Start of Block

-- ==== Sys2Proof/Machine/PlanCheck.lean ====
section
/-! DEFINITION. The checks of an activation (R216, steps 1 to 5): header, section table, measurements, variant, and
every unit's sections. -/

namespace Sys2Proof.Machine

/-- A failed check as 0x3882 reports it (R217): result, logical unit, item, detail. -/
structure PlanErr where
  code   : Nat
  unit   : Nat
  item   : Nat
  detail : Nat
  deriving DecidableEq, Repr

/-- The number (from 1) of the first condition that fails. -/
def firstFalse (cs : List Bool) : Option Nat := (cs.zipIdx.find? fun c => !c.1).map (·.2 + 1)

/-! ### Steps 1 to 4 -/

/-- Header fields in bit order: bit offset and whether the field passes (R211, R216). -/
def headerFields (h : Nat) : List (Nat × Bool) := [
  (0, decide (bits h 31 0 = 0x4C504D47)), (32, decide (bits h 47 32 = 1)),
  (48, decide (1 ≤ bits h 63 48) && decide (bits h 63 48 ≤ 4096)), (64, decide (bits h 127 64 ≤ 4294967296)),
  (128, [2, 4].contains (bits h 135 128)), (136, [4, 16].contains (bits h 143 136)), (144, [1, 2].contains (bits h 151 144)),
  (152, decide (bits h 159 152 = 0)), (160, decide (bits h 175 160 ≤ 16383)),
  (176, decide (1 ≤ bits h 191 176) && decide (bits h 191 176 ≤ 16384)), (352, decide (bits h 2047 352 = 0))]

def headerErr (h : Nat) : Option PlanErr :=
  match (headerFields h).find? fun f => !f.2 with
  | some f => some { code := 3, unit := 0xFF, item := f.1, detail := 0 }
  | none => if bits h 191 176 ≤ bits h 175 160 then some { code := 3, unit := 0xFF, item := 160, detail := 0 } else none

def Sec.overlaps (x y : Sec) : Bool :=
  decide (0 < x.len) && decide (0 < y.len) && decide (x.off < y.off + y.len) && decide (y.off < x.off + x.len)

/-- Whether an entry of the section table is valid after those before it (R211, R212). -/
def secOk (size : Nat) (before : List Sec) (x : Sec) : Bool :=
  !x.rsv && ((unitKinds.contains x.kind && decide (x.unit < 64)) || (cardKinds.contains x.kind && decide (x.unit = 0xFF))) &&
    decide (x.off % 64 = 0) && decide (x.off + x.len ≤ size) &&
    before.all fun y => !(decide (y.kind = x.kind) && decide (y.unit = x.unit)) && !x.overlaps y

/-- The sections that an image must have: kind and unit. -/
def neededSecs : List (Nat × Nat) :=
  (unitKinds.flatMap fun k => (List.range 64).map fun l => (k, l)) ++ cardKinds.map fun k => (k, 0xFF)

/-- The logical unit that 0x3882:03 names for an entry: that of a per-unit kind, else 0xFF (DEDUCED, log entry 89). -/
def secUnit (xs : List Sec) (i : Nat) : Nat :=
  match xs[i]? with
  | some x => if unitKinds.contains x.kind && decide (x.unit < 64) then x.unit else 0xFF
  | none => 0xFF

def tableErr (size : Nat) (xs : List Sec) : Option PlanErr :=
  match (List.range xs.length).find? fun i => match xs[i]? with
      | some x => !secOk size (xs.take i) x
      | none => false with
  | some i => some { code := 4, unit := secUnit xs i, item := i, detail := 0 }
  | none => (neededSecs.find? fun n => !xs.any fun x => decide (x.kind = n.1) && decide (x.unit = n.2)).map fun n =>
      { code := 4, unit := n.2, item := xs.length, detail := n.1 }

/-- Damage of the header or of the section table: the measurement check fails, with no section to name (R359; DEDUCED,
log entry 156). -/
def damageErr (d : Option Nat) : Option PlanErr := d.map fun _ => { code := 5, unit := 0xFF, item := 0, detail := 0 }

/-- Every section's measurement (R211); one with a damaged block fails it (R359). -/
def measErr (s : State) (area : Nat) (xs : List Sec) : Option PlanErr :=
  (firstBad xs (Sec.good s area)).map fun i =>
    { code := 5, unit := secUnit xs i, item := i, detail := 0 }

/-- The variant requirements (R4). -/
def variantErr (v : Variant) (h : Nat) : Option PlanErr :=
  (firstFalse [decide (bits h 135 128 ≤ v.arrays), decide (bits h 143 136 ≤ v.ports), decide (bits h 151 144 ≤ v.reservoirTiB)]).map
    fun i => { code := 6, unit := 0xFF, item := i, detail := 0 }

/-- The unit counts (R15). -/
def regionErr (s : State) : Option PlanErr :=
  ((List.range 8).find? (regionShort s)).map fun g => { code := 7, unit := 0xFF, item := g, detail := 0 }

/-! ### Bundles (R190, R191, R199, R200) -/

/-- Whether a number has no bit set outside some ranges `[hi:lo]`. -/
def onlyBits (x : Nat) (rs : List (Nat × Nat)) : Bool :=
  decide (rs.foldl (fun y r => y - bits x r.1 r.2 * 2 ^ r.2) x = 0)

def vectorOps : List Nat :=
  [0x10, 0x11, 0x12, 0x13, 0x14, 0x15, 0x16, 0x18, 0x19, 0x1A, 0x20, 0x21, 0x30, 0x31, 0x32, 0x33, 0x34, 0x35, 0x36, 0x37, 0x38,
   0x39, 0x3A, 0x3B, 0x40, 0x50, 0x51, 0x52, 0x53, 0x58, 0x59, 0x60, 0x61, 0x62, 0x63, 0x64, 0x65, 0x70]

/-- An array, vector or reduction slot (R191). -/
def slotOk (ops : List Nat) (x : Nat) : Bool :=
  (decide (x % 256 = 0) || ops.contains (x % 256)) && decide (bits x 23 8 < 2048) && decide (x < 2 ^ 27)

/-- The stream slot (R199). -/
def streamSlotOk (x : Nat) : Bool :=
  match x % 256 with
  | 0 => decide (x = 0)
  | 1 => onlyBits x [(7, 0), (16, 8), (28, 17)]
  | 2 => decide (bits x 19 17 ≤ 5) &&
      (if bit x 20 then onlyBits x [(7, 0), (16, 8), (20, 17), (23, 21), (37, 37)]
       else decide (bits x 36 21 < 2048) && onlyBits x [(7, 0), (37, 8)])
  | 3 => onlyBits x [(16, 0)]
  | 4 => onlyBits x [(16, 0)]
  | 5 => onlyBits x [(16, 0)]
  | 6 => onlyBits x [(16, 0)]
  | _ => false

/-- The control slot (R200, R201); `n` is the number of bundles, which bounds a branch target. -/
def controlSlotOk (n x : Nat) : Bool :=
  let mail := decide (bits x 11 10 ≤ 2) && (decide (bits x 11 10 = 0) || decide (bits x 15 12 ≤ 7)) && onlyBits x [(15, 0)]
  match x % 256 with
  | 0x00 => decide (x = 0)
  | 0x01 => onlyBits x [(17, 0)]
  | 0x02 => onlyBits x [(17, 0)]
  | 0x03 => onlyBits x [(17, 0)]
  | 0x08 => onlyBits x [(43, 0)]
  | 0x09 => onlyBits x [(43, 0)]
  | 0x0A => onlyBits x [(42, 0)]
  | 0x0B => onlyBits x [(42, 0)]
  | 0x0C => onlyBits x [(42, 0)]
  | 0x0D => onlyBits x [(16, 0)]
  | 0x0E => onlyBits x [(26, 0)] && decide (bits x 26 11 < 2048)
  | 0x10 => onlyBits x [(19, 0)] && decide (bits x 19 8 < n)
  | 0x11 => onlyBits x [(23, 0)] && decide (bits x 23 12 < n)
  | 0x12 =>
    let c := bits x 13 8
    let r := bits x 19 14
    decide (c ≤ 7) && decide (bits x 31 20 < n) && onlyBits x [(19, 0), (32, 20)] &&
      (if c = 1 then decide (r < 16) else if c = 2 then decide (r < 8) else decide (6 ≤ c) || decide (r = 0))
  | 0x18 => mail
  | 0x19 => mail
  | 0x20 => onlyBits x [(7, 0)]
  | 0x28 => onlyBits x [(41, 0)]
  | 0x29 => onlyBits x [(9, 0)]
  | 0x30 => onlyBits x [(7, 0)]
  | 0x31 => onlyBits x [(7, 0)]
  | _ => false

End of Block

> [ACTIVITY]: Set down, word for word, only the lines running from the line with "onlyBits x [(41, 0)]" to the last line of the listing above. Both of those lines belong in your answer.

> [SOLUTION TO THIS EXERCISE]:
  | 0x28 => onlyBits x [(41, 0)]
  | 0x29 => onlyBits x [(9, 0)]
  | 0x30 => onlyBits x [(7, 0)]
  | 0x31 => onlyBits x [(7, 0)]
  | _ => false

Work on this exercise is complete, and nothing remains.